● WHAT IS NEEDED
Return each line of the data below that contains the string "decide".

● MATERIAL SUPPLIED
--- START ---
-- ==== Sys2Proof/WellFormed.lean ====
section
/-!
DEFINITION. Well-formed commands: every operand fits the field the spec gives it. The machine takes ill-formed ones too:
what a register or frame does with a reserved or out-of-range field is the spec's to say, and its meanings say it.
-/
namespace Sys2Proof

/-- A number fits n bits. -/
def fits (bits n : Nat) : Bool := decide (n < 2 ^ bits)

/-- R246, R247: the header's widths and the payload's length. -/
def Frame.wf (f : Frame) : Bool :=
  fits 10 f.dstModule && fits 8 f.dstUnit && fits 10 f.srcModule && fits 8 f.srcUnit && fits 8 f.opcode && fits 3 f.tc &&
  fits 4 f.load && fits 4 f.plevel && fits 12 f.tenant && fits 16 f.asid && fits 16 f.seq && fits 16 f.tag && fits 57 f.addr &&
  decide (f.len ≤ 4096) && fits 8 f.status && fits 8 f.detail && fits 32 f.aux && fits 64 f.operand0 && fits 64 f.operand1 &&
  fits 48 f.issueTime && fits 6 f.hops && fits 32 f.scarry && (f.payload.length == 0 || f.payload.length == f.len)

/-- A register write fits its register, a frame its layout. -/
def Via.wf : Via → Bool
  | .reg _ _ _ value => fits 64 value
  | .frame _ f => f.wf

/-- R246, R496: one line of data, and its byte enables. -/
def lineOk (data : List Byte) : Bool := data.length == 64
def enablesOk (en : List Bool) : Bool := en.length == 64

/-- A command whose operands fit. -/
def Instr.wf (i : Instr) : Bool :=
  match i with
  | .registerWrite _ page off _ value => fits 13 page && fits 12 off && fits 64 value
  | .ownerWrite _ page value => fits 13 page && fits 64 value
  | .errInjectArm _ page value => fits 13 page && fits 64 value
  | .cntClear _ page value => fits 13 page && fits 64 value
  | .errStatusClear _ page _ bits => fits 13 page && fits 32 bits
  | .counterSlotWrite _ page _ _ value => fits 13 page && fits 64 value
  | .powerCeilingThrottle _ => true
  | .vaux3On => true
  | .vaux3Loss => true
  | .pwrEnRise => true
  | .pgOutRise => true
  | .pwrEnFall => true
  | .railFault => true
  | .modRstNAssert => true
  | .modRstNRelease => true
  | .hostPortReset _ _ => true
  | .bypassForceNLow => true
  | .thermalThrottle _ value => fits 64 value
  | .thermalTrip _ value => fits 64 value
  | .spdTempRead _ => true
  | .entdaa addr => fits 64 addr
  | .mctpControlMessage => true
  | .getInfo _ => true
  | .getStatus _ => true
  | .nipiebRegRead _ page off _ => fits 13 page && fits 12 off
  | .nipiebRegWrite _ page off _ value => fits 13 page && fits 12 off && fits 64 value
  | .setModuleId _ id => fits 32 id
  | .getModuleId _ => true
  | .bundleBegin _ _ => true
  | .bundleData _ off _ => fits 32 off
  | .bundleCommit _ => true
  | .bundleTransferTimeout => true
  | .nipiebFence _ => true
  | .nipiebUnfence _ => true
  | .armoireRead _ _ off _ => fits 32 off
  | .calendarSet _ _ => true
  | .calendarGet _ => true
  | .calendarHourlySave => true
  | .joinEn _ value => fits 64 value
  | .closeCmd _ value => fits 64 value
  | .pathStartLoopback _ => true
  | .loopbackQualPass _ => true
  | .loopbackQualFail _ => true
  | .pathOpenDrive _ => true
  | .switchSensedOpen _ => true
  | .openingTimeout _ => true
  | .joinPass _ => true
  | .joiningTimeout _ => true
  | .closingCondition _ => true
  | .switchSensedClosed _ => true
  | .closingTimeout _ => true
  | .ringRxpwrUpdate _ => true
  | .cold _ value => fits 64 value
  | .warm _ => true
  | .quiesceDone => true
  | .quiesceTimeout => true
  | .ledgerDone _ _ _ => true
  | .clockingDone => true
  | .coreSelfTestDone _ => true
  | .testingDone _ => true
  | .restoringDone _ _ => true
  | .t2InitDone => true
  | .cxlLinkUp _ _ _ => true
  | .cxlConfigRequest _ _ _ => true
  | .portDetectStart _ => true
  | .partnerDetected _ _ _ => true
  | .equaliseDone _ _ _ => true
  | .lanemapDone _ _ level module _ _ => fits 4 level && fits 10 module
  | .qualifySoakEnd _ _ _ => true
  | .linkLoss _ => true
  | .retryTimerExpiry _ => true
  | .nearLoopWrite _ _ value => fits 64 value
  | .defectAdd _ => true
  | .defectRemove _ => true
  | .translationWalkDone tenant asid vpn => fits 12 tenant && fits 16 asid && fits 57 vpn
  | .invalidateAll _ tenant asid count => fits 12 tenant && fits 16 asid && fits 16 count
  | .invalidateTenant _ tenant asid count => fits 12 tenant && fits 16 asid && fits 16 count
  | .invalidateAsid _ tenant asid count => fits 12 tenant && fits 16 asid && fits 16 count
  | .invalidateRange _ tenant asid count => fits 12 tenant && fits 16 asid && fits 16 count
  | .invalidationDone => true
  | .prewalkCmd _ tenant asid count => fits 12 tenant && fits 16 asid && fits 16 count
  | .stuFaultPop _ => true
  | .stuTenantBaseWrite _ value => fits 64 value
  | .lineReadFill line => fits 39 line
  | .homeTransactionStart line => fits 39 line
  | .promotionDone tile => fits 29 tile
  | .demotionDone tile => fits 29 tile
  | .freeingDone tile => fits 29 tile
  | .backgroundEviction => true
  | .ageEviction tile => fits 29 tile
  | .stampPatrol => true
  | .alloc _ tenant cls => fits 12 tenant && fits 3 cls
  | .free _ tenant cls => fits 12 tenant && fits 3 cls
  | .pin _ tenant cls => fits 12 tenant && fits 3 cls
  | .unpin _ tenant cls => fits 12 tenant && fits 3 cls
  | .promote _ tenant cls => fits 12 tenant && fits 3 cls
  | .demote _ tenant cls => fits 12 tenant && fits 3 cls
  | .evict _ tenant cls => fits 12 tenant && fits 3 cls
  | .setclass _ tenant cls => fits 12 tenant && fits 3 cls
  | .sealTiles _ tenant cls => fits 12 tenant && fits 3 cls
  | .hdrRead _ tenant cls => fits 12 tenant && fits 3 cls
  | .tierCmdDone => true
  | .tierCfgWrite _ value => fits 64 value
  | .classLimitWrite _ _ value => fits 64 value
  | .cursorDefine _ => true
  | .cursorRelease _ => true
  | .cursorDefWrite _ _ value => fits 64 value
  | .cursorAdvance via => via.wf
  | .drawerWorkDone _ => true
  | .cursorIdleExpiry _ => true
  | .drawerWrite _ _ => true
  | .drawerRead _ _ => true
  | .drawerDelete _ _ => true
  | .reportPop _ => true
  | .timeSync _ tx echoTx echoRx hops => fits 64 tx && fits 64 echoTx && fits 64 echoRx && fits 8 hops
  | .syncSendTimer => true
  | .syncLossTimeout => true
  | .masterTimeout => true
  | .read _ f => f.wf
  | .write _ f => f.wf
  | .writePosted _ f => f.wf
  | .atomicAdd _ f => f.wf
  | .atomicAnd _ f => f.wf
  | .atomicOr _ f => f.wf
  | .atomicXor _ f => f.wf
  | .atomicSwap _ f => f.wf
  | .atomicCas _ f => f.wf
  | .atomicSmin _ f => f.wf
  | .atomicSmax _ f => f.wf
  | .atomicUmin _ f => f.wf
  | .atomicUmax _ f => f.wf
  | .atomicFadd32 _ f => f.wf
  | .flush _ f => f.wf
  | .tileWrite _ f => f.wf
  | .tileWriteIncomplete => true
  | .regRead _ f => f.wf
  | .regWrite _ f => f.wf
  | .completion _ f => f.wf
  | .linkCtrl _ ack _ _ => fits 16 ack
  | .linkCtrlSendTimer _ => true
  | .replayTimeout _ => true
  | .frameForward _ f => f.wf
  | .deadTargetExpiry tag => fits 16 tag
  | .featureFloorWrite _ value => fits 64 value
  | .cohRdShared _ f => f.wf
  | .cohRdOwn _ f => f.wf
  | .cohUpgrade _ f => f.wf
  | .cohWb _ f => f.wf
  | .cohEvict _ f => f.wf
  | .cohHeartbeat _ f => f.wf
  | .cohFwdData _ f => f.wf
  | .snoopResponse _ f => f.wf
  | .cohAgentWrite _ _ value => fits 64 value
  | .agentHeartbeatTimeout _ => true
  | .walkDone => true
  | .leaseDefine _ _ term => fits 16 term
  | .leaseUndefine _ _ term => fits 16 term
  | .leaseRevoke _ _ term => fits 16 term
  | .leaseTake _ _ epoch => fits 32 epoch
  | .leaseRenew _ _ epoch => fits 32 epoch
  | .leaseGive _ _ epoch => fits 32 epoch
  | .leaseExpiry _ => true
  | .coreCtxBindWrite _ _ value => fits 64 value
  | .start _ _ => true
  | .stop _ _ => true
  | .reset _ _ => true
  | .work _ f => f.wf
  | .patternLoad _ _ _ count => fits 16 count
  | .patternLoadDone _ => true
  | .commandFence _ _ value => fits 64 value
  | .commandUnfence _ _ value => fits 64 value
  | .substitute _ _ value => fits 64 value
  | .coreDrainDone _ => true
  | .substitutionDone _ _ => true
  | .benchTest _ _ => true
  | .benchTestDone _ _ => true
  | .coreFaultPop _ _ => true
  | .coreSemWrite _ _ _ value => fits 64 value
  | .watchdog _ _ => true
  | .nop _ _ => true
  | .addi _ _ => true
  | .add _ _ => true
  | .sub _ _ => true
  | .mul _ _ => true
  | .and _ _ => true
  | .or _ _ => true
  | .xor _ _ => true
  | .shl _ _ => true
  | .shr _ _ => true
  | .movhi _ _ => true
  | .ld _ _ => true
  | .st _ _ => true
  | .csr _ _ => true
  | .beq _ _ => true
  | .bne _ _ => true
  | .blt _ _ => true
  | .bltu _ _ => true
  | .jmp _ _ => true
  | .loop _ _ => true
  | .mma _ _ => true
  | .vopAdd _ _ => true
  | .vopSub _ _ => true
  | .vopMul _ _ => true
  | .vopFma _ _ => true
  | .vopMax _ _ => true
  | .vopMin _ _ => true
  | .vopExp _ _ => true
  | .vopLog _ _ => true
  | .vopRecip _ _ => true
  | .vopRsqrt _ _ => true
  | .vopAdds _ _ => true
  | .vopMuls _ _ => true
  | .vopCvt _ _ => true
  | .vopQuantMx _ _ => true
  | .vopRsum _ _ => true
  | .vopRmax _ _ => true
  | .dma _ _ => true
  | .dmaIn _ _ => true
  | .dmaOut _ _ => true
  | .dmaAtomic _ _ => true
  | .dmaAdvance _ _ => true
  | .dmaPigeon _ _ => true
  | .engineCommandFinish _ _ => true
  | .lineBufferExpiry _ _ => true
  | .wait _ _ => true
  | .signal _ _ => true
  | .signalApply _ _ => true
  | .acquire _ _ => true
  | .release _ _ => true
  | .fence _ _ => true
  | .halt _ _ => true
  | .attend _ f => f.wf
  | .attendWaitExpiry _ => true
  | .attendDispatch => true
  | .push _ f => f.wf
  | .append _ f => f.wf
  | .spill _ f => f.wf
  | .fetch _ f => f.wf
  | .offer _ f => f.wf
  | .accept _ f => f.wf
  | .decline _ f => f.wf
  | .withdraw _ f => f.wf
  | .offerTimeout _ _ => true
  | .whoOwns _ f => f.wf
  | .ticketRelease _ f => f.wf
  | .create _ f => f.wf
  | .mirrorCreate _ f => f.wf
  | .mirrorUpdate _ f => f.wf
  | .probe _ f => f.wf
  | .mirrorDrop _ f => f.wf
  | .mirrorRequest _ f => f.wf
  | .forceRelease _ => true
  | .setOwner _ => true
  | .dropMirror _ => true
  | .gather _ f => f.wf
  | .pool _ f => f.wf
  | .scatter _ f => f.wf
  | .emuApplyDone _ => true
  | .tableLoad _ _ => true
  | .tableUnload _ _ => true
  | .migStart _ => true
  | .migCopyDone => true
  | .migFreezeDone => true
  | .cutover _ f => f.wf
  | .query _ f => f.wf
  | .insert _ f => f.wf
  | .delete _ f => f.wf
  | .indexLoad _ _ => true
  | .indexUnload _ _ => true
  | .tombScanDone _ => true
  | .mergeStart _ _ _ _ => true
  | .mergeAbort _ _ => true
  | .mergeCommit => true
  | .memrd _ _ hpa tag => fits 64 hpa && fits 16 tag
  | .memrddata _ _ hpa tag => fits 64 hpa && fits 16 tag
  | .memspecrd _ _ hpa tag => fits 64 hpa && fits 16 tag
  | .memwr _ _ hpa tag data _ => fits 64 hpa && fits 16 tag && lineOk data
  | .memwrptl _ _ hpa tag data enables _ => fits 64 hpa && fits 16 tag && lineOk data && enablesOk enables
  | .identifyMemoryDevice _ _ => true
  | .getEventRecords _ _ => true
  | .clearEventRecords _ _ _ => true
  | .getDynamicCapacityConfiguration _ _ => true
  | .getDynamicCapacityExtentList _ _ => true
  | .addDynamicCapacityResponse _ _ _ => true
  | .releaseDynamicCapacity _ _ _ => true
  | .getLdInfo _ => true
  | .getQosControl _ => true
  | .setQosControl _ _ _ _ _ _ _ => true
  | .getQosStatus _ _ => true
  | .getQosAllocatedBw _ _ count => fits 16 count
  | .setQosAllocatedBw _ _ _ => true
  | .getQosBwLimit _ _ count => fits 16 count
  | .setQosBwLimit _ _ _ => true
  | .getDcdInfo _ => true
  | .getHostDcRegionConfiguration _ _ => true
  | .setDcRegionConfiguration _ _ _ _ => true
  | .getDcRegionExtentLists _ _ => true
  | .initiateDynamicCapacityAdd _ _ _ => true
  | .initiateDynamicCapacityRelease _ _ _ _ => true
  | .drainTimeout _ _ => true
  | .hdmDecoderCommit _ _ _ base _ dpa _ => fits 64 base && fits 45 dpa
  | .cxlpLdWrite _ _ value => fits 64 value
  | .openModeWrite _ _ value => fits 64 value
  | .poolSubmit via => via.wf
  | .poolAbort via => via.wf
  | .fill => true
  | .copy => true
  | .compare => true
  | .reduce => true
  | .poolPieceDone _ => true
  | .meterClear _ => true
  | .meterSnapshot _ => true
  | .snapshotDone => true
  | .meterSample => true
  | .pigeonSend via _ => via.wf
  | .pigeonPop _ _ value => fits 64 value
  | .pigeonFlush via => via.wf
  | .pigeonClear _ _ _ => true
  | .wheelSlotDue => true
  | .shaperReconfigure _ _ value => fits 64 value
  | .scrubPatrol _ _ _ _ => true
  | .retireCopy tile => fits 29 tile
  | .laneBerLimit _ _ _ _ => true
  | .faultHistoryFlush => true
  | .injectT0Line _ _ => true
  | .injectT1Line _ _ => true
  | .injectT2Block _ _ => true
  | .injectScratchpad _ _ => true
  | .injectYumerLane _ _ => true
  | .injectSwitchFrame _ _ => true
  | .injectPoison _ _ => true
  | .counterSave => true
  | .monitorReading _ => true
  | .fittingDue => true
  | .run _ => true
  | .monitorsDone _ => true
  | .linksDone _ => true
  | .memoryDone _ => true
  | .fittingCommit _ => true
  | .getVersion _ => true
  | .getCapabilities _ => true
  | .negotiateAlgorithms _ => true
  | .getDigests _ => true
  | .getCertificate _ _ off _ => fits 32 off
  | .challenge _ _ _ => true
  | .getMeasurements _ _ _ _ => true
  | .keyExchange _ _ _ => true
  | .finish _ id => fits 32 id
  | .heartbeat _ id => fits 32 id
  | .keyUpdate _ id => fits 32 id
  | .endSession _ id => fits 32 id
  | .vendorDefinedRequest _ id _ _ => fits 32 id
  | .twinHello _ _ serial _ _ => fits 64 serial
  | .twinHeartbeat _ _ _ _ => true
  | .twinHeartbeatSend => true
  | .twinReg _ page off _ value addr => fits 13 page && fits 12 off && fits 64 value && fits 64 addr
  | .twinCtrl _ _ _ => true
  | .twinLinkingTimeout => true
  | .twinSyncingTimeout => true
  | .twinHeartbeatTimeout => true
  | .bypassForceNHigh => true
  | .cxlPerstNRelease _ => true
  | .throttleEnd _ value => fits 64 value
  | .ctrlEnableWrite _ page value => fits 13 page && fits 64 value
  | .errMaskWrite _ page _ value => fits 13 page && fits 64 value
  | .frameCrcFail _ f _ => f.wf
  | .reservedOpcode _ f => f.wf
  | .nipiebUnsupported _ _ => true
  | .freeMapRebuildDone => true

end Sys2Proof
end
--- END ---
● TASK SOLUTION
def fits (bits n : Nat) : Bool := decide (n < 2 ^ bits)
  decide (f.len ≤ 4096) && fits 8 f.status && fits 8 f.detail && fits 32 f.aux && fits 64 f.operand0 && fits 64 f.operand1 &&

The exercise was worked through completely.